- _Task input_
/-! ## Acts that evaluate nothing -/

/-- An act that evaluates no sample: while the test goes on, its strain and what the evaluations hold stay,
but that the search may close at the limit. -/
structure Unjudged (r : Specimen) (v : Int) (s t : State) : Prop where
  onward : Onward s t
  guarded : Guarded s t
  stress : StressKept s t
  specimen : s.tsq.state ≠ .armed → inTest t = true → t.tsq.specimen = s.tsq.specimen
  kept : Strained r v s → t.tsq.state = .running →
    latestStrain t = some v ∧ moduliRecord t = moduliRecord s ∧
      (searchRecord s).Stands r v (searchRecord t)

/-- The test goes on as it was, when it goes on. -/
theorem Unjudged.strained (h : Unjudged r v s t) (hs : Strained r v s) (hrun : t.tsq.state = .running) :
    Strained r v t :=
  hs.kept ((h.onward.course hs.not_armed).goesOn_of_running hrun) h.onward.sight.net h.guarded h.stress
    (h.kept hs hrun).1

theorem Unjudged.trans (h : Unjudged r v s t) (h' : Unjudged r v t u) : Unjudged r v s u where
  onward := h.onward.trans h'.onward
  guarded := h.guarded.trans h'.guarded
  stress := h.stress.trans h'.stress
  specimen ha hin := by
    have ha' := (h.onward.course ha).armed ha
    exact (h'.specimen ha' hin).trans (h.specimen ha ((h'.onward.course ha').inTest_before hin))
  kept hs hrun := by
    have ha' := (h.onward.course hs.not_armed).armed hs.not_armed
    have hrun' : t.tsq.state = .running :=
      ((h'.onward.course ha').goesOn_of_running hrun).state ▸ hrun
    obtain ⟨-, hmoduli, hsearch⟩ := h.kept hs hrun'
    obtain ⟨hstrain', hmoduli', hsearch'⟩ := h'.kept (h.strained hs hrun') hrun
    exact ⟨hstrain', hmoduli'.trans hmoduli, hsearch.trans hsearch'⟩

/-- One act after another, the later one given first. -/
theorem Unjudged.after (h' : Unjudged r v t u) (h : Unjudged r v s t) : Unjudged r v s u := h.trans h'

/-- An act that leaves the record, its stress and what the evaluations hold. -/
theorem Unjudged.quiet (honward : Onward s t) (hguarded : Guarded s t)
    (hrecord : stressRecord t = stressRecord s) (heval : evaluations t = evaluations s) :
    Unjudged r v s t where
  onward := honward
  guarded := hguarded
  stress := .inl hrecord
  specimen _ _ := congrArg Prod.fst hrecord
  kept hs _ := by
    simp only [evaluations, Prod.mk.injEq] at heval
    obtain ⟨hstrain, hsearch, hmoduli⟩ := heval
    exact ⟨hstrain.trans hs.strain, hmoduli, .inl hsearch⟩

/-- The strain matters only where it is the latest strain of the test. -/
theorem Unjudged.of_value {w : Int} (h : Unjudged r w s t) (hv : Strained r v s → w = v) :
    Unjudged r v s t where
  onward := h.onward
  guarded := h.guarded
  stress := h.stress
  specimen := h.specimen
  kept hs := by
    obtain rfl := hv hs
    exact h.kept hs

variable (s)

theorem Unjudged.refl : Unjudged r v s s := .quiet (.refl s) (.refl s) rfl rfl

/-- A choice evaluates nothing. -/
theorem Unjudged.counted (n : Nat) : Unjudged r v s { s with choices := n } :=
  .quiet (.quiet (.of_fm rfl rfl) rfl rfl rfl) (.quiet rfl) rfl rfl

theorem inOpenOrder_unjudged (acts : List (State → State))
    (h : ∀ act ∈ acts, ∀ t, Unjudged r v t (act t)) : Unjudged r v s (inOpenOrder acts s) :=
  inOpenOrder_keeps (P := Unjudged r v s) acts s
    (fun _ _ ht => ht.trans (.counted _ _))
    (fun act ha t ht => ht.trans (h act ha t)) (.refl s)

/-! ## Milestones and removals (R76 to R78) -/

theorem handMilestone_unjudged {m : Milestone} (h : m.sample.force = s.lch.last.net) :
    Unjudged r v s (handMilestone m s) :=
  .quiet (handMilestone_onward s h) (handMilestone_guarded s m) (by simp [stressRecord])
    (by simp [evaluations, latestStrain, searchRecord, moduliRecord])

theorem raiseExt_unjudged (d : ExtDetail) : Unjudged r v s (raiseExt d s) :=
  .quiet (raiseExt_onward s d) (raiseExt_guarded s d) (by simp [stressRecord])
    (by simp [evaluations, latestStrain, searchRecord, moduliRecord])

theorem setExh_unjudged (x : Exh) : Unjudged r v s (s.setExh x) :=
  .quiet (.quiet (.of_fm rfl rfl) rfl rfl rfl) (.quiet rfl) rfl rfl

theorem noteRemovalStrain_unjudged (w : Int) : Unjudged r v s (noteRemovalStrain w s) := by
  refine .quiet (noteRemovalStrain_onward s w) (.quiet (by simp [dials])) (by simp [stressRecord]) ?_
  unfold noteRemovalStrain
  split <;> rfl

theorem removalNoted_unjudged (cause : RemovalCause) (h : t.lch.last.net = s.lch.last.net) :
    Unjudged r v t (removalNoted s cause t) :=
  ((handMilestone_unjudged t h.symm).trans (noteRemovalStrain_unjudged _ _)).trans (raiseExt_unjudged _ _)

- _What you will do_
Please tally every line of the entries that holds "refl" and answer with that figure alone.

- _Result_
2